(Provided records):

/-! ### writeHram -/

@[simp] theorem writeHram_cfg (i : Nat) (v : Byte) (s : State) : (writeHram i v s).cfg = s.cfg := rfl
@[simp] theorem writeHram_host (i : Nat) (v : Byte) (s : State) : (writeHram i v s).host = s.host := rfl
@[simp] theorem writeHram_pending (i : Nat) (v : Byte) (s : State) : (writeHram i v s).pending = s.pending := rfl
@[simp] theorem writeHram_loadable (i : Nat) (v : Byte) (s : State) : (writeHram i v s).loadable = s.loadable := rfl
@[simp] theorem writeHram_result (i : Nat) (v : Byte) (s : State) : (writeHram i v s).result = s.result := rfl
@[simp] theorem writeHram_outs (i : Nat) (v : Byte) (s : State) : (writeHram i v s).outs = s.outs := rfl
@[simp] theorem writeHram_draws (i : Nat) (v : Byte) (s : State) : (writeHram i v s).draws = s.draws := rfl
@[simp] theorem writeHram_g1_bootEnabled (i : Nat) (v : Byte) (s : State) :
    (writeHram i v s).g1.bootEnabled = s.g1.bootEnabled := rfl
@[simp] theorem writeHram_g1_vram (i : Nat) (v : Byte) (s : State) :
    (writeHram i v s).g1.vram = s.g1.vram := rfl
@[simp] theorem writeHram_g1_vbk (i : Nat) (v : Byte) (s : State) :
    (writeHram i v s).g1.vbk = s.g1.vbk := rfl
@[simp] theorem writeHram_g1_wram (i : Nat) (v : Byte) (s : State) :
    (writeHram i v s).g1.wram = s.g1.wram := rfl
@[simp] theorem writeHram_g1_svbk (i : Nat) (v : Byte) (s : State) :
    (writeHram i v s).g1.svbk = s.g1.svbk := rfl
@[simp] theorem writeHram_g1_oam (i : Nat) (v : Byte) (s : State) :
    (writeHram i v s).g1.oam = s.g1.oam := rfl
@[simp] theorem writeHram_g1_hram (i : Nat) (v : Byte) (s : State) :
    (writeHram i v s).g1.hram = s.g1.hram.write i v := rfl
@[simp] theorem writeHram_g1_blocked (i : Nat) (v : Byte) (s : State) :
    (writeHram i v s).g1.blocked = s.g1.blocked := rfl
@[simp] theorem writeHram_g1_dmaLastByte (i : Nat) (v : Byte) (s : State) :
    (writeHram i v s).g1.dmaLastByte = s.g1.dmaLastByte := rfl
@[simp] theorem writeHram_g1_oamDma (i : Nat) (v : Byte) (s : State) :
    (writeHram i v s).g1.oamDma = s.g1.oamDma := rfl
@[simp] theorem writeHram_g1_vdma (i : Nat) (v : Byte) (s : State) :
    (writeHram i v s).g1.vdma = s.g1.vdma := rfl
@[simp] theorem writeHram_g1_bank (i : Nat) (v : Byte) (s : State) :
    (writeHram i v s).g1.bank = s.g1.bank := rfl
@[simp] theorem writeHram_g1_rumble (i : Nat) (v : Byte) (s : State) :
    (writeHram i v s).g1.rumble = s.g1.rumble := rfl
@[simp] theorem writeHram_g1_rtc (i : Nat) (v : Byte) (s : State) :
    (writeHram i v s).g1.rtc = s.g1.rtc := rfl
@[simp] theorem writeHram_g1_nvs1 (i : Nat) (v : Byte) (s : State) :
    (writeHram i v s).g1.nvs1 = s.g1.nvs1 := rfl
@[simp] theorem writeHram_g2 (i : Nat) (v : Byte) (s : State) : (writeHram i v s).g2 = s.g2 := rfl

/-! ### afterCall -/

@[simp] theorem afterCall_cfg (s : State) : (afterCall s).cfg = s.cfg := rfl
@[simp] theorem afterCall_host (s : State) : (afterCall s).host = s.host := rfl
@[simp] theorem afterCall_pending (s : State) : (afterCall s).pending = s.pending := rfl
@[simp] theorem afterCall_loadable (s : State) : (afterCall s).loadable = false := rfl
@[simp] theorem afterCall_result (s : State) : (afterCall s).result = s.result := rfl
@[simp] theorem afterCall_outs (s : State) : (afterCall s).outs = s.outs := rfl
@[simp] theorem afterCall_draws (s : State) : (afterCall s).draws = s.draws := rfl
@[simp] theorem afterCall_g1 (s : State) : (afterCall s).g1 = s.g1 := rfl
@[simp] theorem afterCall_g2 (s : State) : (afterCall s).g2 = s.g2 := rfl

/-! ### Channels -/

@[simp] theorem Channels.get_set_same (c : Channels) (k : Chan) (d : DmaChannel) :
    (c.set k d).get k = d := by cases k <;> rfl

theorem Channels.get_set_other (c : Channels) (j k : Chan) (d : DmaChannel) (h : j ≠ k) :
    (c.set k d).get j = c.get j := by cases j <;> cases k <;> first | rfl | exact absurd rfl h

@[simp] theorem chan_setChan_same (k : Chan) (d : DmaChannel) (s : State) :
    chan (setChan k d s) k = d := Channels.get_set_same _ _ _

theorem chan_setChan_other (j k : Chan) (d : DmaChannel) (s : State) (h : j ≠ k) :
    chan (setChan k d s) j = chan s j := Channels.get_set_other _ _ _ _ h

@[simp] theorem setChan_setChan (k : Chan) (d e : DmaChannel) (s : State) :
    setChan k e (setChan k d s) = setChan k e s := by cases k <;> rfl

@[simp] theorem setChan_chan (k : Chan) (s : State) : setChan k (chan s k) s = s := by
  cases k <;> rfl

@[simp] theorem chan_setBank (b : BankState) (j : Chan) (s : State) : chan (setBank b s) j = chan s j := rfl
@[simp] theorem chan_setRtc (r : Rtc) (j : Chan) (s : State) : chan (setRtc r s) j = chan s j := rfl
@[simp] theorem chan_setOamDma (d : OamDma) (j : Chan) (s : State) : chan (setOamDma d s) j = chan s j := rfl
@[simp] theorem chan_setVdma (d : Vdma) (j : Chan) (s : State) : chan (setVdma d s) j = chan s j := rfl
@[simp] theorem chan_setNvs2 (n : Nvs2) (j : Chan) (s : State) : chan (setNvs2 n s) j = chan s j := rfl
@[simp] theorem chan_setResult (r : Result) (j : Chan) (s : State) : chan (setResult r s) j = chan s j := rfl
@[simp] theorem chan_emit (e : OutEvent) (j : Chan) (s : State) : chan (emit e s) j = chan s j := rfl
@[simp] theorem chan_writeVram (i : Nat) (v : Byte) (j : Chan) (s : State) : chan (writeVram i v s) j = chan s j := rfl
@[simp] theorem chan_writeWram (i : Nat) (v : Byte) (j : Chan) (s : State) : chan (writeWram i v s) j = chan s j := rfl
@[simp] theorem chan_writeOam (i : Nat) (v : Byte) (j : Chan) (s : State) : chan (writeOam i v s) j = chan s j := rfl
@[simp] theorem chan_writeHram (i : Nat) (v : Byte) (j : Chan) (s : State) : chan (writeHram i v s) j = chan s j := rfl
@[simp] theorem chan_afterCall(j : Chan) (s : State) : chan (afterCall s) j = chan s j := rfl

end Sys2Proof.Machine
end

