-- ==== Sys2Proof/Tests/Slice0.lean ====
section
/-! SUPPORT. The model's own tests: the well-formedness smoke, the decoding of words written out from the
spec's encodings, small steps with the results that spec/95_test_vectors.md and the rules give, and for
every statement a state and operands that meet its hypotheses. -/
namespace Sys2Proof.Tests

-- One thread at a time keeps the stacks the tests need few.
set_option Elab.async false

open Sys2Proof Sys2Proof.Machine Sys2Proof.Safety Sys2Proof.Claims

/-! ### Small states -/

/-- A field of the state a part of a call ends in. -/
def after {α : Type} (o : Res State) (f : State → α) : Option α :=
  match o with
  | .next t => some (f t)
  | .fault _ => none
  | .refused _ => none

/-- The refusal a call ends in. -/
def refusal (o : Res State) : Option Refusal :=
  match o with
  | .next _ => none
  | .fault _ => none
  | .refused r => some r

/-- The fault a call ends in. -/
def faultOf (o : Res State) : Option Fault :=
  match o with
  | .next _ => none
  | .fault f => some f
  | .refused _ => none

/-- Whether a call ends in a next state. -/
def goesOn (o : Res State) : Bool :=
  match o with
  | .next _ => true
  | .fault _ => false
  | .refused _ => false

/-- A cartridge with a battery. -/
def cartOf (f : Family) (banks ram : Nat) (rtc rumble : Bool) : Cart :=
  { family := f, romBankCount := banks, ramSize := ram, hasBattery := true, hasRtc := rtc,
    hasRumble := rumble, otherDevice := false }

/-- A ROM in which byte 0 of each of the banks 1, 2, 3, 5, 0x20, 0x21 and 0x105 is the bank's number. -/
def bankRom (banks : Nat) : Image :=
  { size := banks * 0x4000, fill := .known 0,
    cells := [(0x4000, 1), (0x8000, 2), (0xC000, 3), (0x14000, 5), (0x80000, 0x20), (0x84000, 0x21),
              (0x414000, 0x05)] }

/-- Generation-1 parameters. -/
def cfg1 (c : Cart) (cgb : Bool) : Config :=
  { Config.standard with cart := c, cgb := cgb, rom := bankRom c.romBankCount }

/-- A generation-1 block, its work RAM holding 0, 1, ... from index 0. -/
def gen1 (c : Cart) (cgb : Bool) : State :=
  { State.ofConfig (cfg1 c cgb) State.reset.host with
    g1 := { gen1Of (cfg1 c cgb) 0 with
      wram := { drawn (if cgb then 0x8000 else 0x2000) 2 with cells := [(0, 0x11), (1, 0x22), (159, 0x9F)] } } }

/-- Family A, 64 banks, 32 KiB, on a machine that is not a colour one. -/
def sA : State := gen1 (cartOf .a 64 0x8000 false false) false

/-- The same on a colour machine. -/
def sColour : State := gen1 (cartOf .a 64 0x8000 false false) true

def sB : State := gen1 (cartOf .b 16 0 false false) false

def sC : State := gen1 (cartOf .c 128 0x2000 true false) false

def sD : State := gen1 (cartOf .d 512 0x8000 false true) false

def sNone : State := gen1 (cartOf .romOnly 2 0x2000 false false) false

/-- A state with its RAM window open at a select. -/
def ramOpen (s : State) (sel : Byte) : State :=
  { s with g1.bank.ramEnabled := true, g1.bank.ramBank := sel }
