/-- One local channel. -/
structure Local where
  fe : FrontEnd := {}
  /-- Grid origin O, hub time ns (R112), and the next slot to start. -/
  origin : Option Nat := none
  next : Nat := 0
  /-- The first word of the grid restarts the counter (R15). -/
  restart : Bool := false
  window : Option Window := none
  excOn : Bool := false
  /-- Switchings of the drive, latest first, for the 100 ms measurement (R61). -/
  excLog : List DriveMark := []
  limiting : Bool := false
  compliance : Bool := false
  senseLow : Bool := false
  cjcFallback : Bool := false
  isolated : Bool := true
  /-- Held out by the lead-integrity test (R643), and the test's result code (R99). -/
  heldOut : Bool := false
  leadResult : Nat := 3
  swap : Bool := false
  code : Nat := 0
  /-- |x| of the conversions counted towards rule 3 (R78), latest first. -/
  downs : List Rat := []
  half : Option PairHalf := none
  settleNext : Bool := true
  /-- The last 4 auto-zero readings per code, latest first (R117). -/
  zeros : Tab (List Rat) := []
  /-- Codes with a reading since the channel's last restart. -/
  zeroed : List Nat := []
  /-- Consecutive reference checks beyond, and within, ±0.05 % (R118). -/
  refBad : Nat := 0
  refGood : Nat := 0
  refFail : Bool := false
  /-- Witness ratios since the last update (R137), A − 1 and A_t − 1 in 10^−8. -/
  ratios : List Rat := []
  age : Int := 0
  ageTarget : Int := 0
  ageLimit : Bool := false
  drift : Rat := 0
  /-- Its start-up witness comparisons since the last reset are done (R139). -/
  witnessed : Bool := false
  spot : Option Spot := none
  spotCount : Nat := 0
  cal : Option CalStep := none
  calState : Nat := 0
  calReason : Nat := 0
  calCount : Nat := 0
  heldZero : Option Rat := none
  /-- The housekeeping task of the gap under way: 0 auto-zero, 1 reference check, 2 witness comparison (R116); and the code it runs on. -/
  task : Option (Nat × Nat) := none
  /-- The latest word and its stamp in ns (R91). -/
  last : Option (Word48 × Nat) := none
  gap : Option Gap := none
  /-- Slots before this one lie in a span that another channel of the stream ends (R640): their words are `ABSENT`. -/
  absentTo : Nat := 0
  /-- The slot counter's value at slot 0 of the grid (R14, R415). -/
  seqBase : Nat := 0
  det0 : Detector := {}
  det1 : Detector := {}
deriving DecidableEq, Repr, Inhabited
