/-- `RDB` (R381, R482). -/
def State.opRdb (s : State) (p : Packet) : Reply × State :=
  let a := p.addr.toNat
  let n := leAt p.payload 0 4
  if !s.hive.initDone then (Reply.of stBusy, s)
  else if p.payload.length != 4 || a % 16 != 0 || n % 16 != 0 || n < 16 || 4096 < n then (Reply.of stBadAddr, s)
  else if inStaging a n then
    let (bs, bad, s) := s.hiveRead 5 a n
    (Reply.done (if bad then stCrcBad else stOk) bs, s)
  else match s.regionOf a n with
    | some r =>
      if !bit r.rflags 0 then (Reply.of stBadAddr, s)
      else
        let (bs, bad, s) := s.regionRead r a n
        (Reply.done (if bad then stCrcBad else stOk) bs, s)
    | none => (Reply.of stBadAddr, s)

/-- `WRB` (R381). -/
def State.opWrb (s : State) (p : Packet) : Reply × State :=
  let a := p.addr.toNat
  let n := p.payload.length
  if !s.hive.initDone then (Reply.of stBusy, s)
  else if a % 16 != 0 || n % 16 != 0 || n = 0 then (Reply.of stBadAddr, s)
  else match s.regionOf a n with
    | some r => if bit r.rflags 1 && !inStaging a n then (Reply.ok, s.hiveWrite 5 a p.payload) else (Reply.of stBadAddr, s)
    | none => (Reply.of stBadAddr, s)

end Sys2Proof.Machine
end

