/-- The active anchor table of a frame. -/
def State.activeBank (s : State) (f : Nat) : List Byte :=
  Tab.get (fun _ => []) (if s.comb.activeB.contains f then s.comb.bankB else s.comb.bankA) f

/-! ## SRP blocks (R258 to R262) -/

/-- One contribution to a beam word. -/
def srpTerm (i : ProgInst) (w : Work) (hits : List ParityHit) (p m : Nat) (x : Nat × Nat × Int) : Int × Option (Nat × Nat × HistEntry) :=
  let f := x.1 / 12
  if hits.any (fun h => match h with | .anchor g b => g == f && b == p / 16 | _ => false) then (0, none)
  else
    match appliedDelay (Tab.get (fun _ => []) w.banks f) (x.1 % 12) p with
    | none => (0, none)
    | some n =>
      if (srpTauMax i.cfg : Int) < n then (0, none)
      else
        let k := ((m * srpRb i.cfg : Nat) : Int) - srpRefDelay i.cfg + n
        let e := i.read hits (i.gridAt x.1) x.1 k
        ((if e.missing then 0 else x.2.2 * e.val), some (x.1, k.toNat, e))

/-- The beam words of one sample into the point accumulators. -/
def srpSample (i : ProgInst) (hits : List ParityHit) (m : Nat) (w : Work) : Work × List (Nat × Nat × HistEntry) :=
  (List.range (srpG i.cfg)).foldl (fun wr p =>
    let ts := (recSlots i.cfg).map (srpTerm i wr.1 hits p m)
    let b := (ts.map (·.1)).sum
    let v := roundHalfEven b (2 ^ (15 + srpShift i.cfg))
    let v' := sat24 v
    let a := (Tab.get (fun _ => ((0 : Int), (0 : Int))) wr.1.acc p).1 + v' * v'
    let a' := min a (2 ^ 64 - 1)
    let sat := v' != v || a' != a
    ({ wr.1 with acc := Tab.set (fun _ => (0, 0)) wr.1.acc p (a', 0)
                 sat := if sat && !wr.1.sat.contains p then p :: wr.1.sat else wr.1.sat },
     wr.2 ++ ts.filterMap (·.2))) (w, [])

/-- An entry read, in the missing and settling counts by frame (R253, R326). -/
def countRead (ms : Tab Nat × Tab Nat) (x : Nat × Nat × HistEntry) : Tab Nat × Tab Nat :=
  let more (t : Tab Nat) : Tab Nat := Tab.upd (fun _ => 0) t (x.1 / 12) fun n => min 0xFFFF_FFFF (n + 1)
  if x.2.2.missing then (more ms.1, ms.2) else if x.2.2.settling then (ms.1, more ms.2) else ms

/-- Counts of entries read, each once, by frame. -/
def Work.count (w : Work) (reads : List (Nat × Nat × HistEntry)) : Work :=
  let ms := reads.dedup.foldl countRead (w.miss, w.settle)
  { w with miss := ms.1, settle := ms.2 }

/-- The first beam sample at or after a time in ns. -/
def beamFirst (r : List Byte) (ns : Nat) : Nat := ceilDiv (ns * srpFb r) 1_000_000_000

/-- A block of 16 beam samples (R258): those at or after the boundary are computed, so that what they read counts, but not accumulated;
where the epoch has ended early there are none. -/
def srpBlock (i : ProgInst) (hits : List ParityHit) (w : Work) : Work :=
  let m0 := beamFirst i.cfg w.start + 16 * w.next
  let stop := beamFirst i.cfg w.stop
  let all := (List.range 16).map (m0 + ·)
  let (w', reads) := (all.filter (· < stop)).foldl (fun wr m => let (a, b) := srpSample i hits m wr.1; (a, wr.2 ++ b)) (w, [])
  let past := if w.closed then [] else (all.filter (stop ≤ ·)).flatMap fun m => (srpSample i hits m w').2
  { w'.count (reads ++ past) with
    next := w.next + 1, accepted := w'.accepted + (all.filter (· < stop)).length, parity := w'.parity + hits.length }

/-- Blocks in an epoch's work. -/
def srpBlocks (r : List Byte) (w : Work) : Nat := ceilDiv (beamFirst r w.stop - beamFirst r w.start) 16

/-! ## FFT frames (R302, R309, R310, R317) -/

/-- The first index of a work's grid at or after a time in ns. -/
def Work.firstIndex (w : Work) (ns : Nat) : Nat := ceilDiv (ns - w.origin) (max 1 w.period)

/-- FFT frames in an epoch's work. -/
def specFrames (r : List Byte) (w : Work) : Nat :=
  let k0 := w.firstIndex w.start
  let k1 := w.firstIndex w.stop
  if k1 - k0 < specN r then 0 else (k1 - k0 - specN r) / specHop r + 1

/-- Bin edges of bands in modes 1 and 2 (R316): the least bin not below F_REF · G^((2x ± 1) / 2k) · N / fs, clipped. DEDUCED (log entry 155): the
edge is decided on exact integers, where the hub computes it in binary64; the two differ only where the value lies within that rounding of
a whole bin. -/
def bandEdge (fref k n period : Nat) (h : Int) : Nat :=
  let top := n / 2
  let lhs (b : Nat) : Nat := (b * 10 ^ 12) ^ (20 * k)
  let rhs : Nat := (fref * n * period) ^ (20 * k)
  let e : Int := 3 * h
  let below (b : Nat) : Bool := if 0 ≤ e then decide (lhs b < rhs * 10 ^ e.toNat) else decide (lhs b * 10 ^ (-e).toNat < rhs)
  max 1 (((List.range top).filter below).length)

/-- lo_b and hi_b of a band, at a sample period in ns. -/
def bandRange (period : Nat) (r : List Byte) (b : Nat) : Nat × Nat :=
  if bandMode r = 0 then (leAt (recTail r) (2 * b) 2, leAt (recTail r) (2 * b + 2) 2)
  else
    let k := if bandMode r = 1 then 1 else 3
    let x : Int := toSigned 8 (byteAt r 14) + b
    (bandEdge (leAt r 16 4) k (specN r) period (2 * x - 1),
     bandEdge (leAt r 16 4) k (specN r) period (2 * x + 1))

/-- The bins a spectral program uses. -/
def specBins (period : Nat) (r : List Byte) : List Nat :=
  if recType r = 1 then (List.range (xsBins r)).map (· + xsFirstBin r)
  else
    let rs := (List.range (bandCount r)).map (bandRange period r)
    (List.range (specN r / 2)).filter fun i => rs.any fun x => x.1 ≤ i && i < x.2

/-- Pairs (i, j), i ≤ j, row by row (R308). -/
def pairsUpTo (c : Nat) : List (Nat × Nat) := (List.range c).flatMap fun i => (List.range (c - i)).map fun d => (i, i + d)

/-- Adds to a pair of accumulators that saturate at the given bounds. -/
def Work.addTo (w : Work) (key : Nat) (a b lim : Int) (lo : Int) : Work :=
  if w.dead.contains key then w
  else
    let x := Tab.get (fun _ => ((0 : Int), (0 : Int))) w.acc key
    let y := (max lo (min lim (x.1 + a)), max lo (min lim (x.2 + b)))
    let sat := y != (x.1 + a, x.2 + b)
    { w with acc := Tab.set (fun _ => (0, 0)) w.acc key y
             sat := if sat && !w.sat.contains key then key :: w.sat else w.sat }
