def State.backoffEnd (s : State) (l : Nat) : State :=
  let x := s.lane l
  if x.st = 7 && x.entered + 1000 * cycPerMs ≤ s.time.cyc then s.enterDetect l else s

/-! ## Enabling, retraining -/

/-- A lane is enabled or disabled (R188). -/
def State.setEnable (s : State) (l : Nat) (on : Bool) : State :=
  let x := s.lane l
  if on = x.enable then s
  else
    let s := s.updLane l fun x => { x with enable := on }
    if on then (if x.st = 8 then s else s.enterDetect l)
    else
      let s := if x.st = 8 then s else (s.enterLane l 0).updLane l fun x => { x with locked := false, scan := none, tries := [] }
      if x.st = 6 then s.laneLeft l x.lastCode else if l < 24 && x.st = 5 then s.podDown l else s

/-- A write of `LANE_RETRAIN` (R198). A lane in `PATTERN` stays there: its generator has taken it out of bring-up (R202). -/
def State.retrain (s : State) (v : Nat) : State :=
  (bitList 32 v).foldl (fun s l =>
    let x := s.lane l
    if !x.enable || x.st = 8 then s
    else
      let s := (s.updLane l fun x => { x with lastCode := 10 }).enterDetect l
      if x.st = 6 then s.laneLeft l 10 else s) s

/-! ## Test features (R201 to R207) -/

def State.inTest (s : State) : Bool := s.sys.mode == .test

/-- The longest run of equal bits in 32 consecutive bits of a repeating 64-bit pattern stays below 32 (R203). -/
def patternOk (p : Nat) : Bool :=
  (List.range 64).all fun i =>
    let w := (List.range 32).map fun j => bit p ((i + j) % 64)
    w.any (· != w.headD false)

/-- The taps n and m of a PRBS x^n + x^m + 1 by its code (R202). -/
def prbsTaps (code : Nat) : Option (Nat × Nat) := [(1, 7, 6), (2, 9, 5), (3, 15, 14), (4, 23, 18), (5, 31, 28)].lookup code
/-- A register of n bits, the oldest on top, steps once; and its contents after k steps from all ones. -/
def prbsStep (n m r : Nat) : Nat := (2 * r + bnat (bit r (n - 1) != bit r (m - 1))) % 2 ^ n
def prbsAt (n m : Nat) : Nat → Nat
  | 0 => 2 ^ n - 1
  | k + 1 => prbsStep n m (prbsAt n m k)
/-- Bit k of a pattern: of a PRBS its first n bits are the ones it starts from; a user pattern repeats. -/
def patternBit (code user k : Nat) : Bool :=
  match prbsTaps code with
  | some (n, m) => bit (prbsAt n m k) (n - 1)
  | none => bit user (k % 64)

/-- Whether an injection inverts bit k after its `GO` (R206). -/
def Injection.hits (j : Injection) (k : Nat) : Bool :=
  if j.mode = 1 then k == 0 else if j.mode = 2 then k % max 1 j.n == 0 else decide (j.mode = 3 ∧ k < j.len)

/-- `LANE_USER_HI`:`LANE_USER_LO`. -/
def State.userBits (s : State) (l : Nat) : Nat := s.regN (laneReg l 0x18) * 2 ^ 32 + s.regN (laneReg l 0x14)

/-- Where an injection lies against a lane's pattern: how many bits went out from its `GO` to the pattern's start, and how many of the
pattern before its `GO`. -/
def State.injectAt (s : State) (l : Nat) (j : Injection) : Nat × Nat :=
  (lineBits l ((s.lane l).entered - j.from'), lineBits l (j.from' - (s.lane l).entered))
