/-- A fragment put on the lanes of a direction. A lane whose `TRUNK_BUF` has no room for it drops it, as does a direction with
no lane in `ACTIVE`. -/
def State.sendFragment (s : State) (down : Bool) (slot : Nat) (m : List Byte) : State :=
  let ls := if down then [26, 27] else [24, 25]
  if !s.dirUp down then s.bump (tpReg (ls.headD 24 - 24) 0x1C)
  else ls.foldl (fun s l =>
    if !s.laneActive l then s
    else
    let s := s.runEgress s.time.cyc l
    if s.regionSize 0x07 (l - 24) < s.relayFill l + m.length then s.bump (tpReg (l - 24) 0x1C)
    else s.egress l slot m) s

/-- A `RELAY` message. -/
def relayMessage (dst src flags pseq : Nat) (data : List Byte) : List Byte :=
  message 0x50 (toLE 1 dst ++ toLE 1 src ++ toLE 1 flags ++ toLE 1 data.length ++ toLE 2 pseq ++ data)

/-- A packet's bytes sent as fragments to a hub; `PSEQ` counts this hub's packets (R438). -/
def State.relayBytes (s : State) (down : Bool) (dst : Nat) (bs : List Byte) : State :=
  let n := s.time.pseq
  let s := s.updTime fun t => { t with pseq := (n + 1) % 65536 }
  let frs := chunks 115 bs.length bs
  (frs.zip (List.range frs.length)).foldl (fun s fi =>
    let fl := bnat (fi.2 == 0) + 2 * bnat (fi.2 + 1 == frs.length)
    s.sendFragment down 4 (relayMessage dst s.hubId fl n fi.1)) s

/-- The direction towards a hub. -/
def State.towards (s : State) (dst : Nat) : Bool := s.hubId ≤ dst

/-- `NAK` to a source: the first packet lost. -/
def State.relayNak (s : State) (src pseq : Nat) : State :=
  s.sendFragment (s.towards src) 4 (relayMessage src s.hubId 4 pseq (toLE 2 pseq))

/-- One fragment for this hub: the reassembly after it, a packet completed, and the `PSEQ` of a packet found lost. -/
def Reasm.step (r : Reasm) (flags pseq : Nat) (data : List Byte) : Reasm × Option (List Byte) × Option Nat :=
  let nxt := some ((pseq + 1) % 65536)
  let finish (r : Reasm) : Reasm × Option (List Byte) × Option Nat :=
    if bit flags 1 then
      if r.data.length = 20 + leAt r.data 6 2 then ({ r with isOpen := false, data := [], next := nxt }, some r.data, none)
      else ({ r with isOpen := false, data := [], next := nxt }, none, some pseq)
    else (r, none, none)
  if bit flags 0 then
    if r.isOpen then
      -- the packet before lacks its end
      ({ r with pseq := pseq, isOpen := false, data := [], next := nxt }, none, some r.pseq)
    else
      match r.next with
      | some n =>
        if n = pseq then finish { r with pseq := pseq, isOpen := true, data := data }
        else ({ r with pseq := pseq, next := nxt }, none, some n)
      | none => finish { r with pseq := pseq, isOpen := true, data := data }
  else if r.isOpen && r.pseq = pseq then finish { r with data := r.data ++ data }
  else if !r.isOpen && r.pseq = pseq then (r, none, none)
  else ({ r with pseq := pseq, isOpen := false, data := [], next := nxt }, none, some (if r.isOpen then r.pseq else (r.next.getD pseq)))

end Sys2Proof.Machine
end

(Exercise brief): Using the records above, report each line with the string "enterDetect".

(Answer box):
  if x.st = 7 && x.entered + 1000 * cycPerMs ≤ s.time.cyc then s.enterDetect l else s
    if on then (if x.st = 8 then s else s.enterDetect l)
      let s := (s.updLane l fun x => { x with lastCode := 10 }).enterDetect l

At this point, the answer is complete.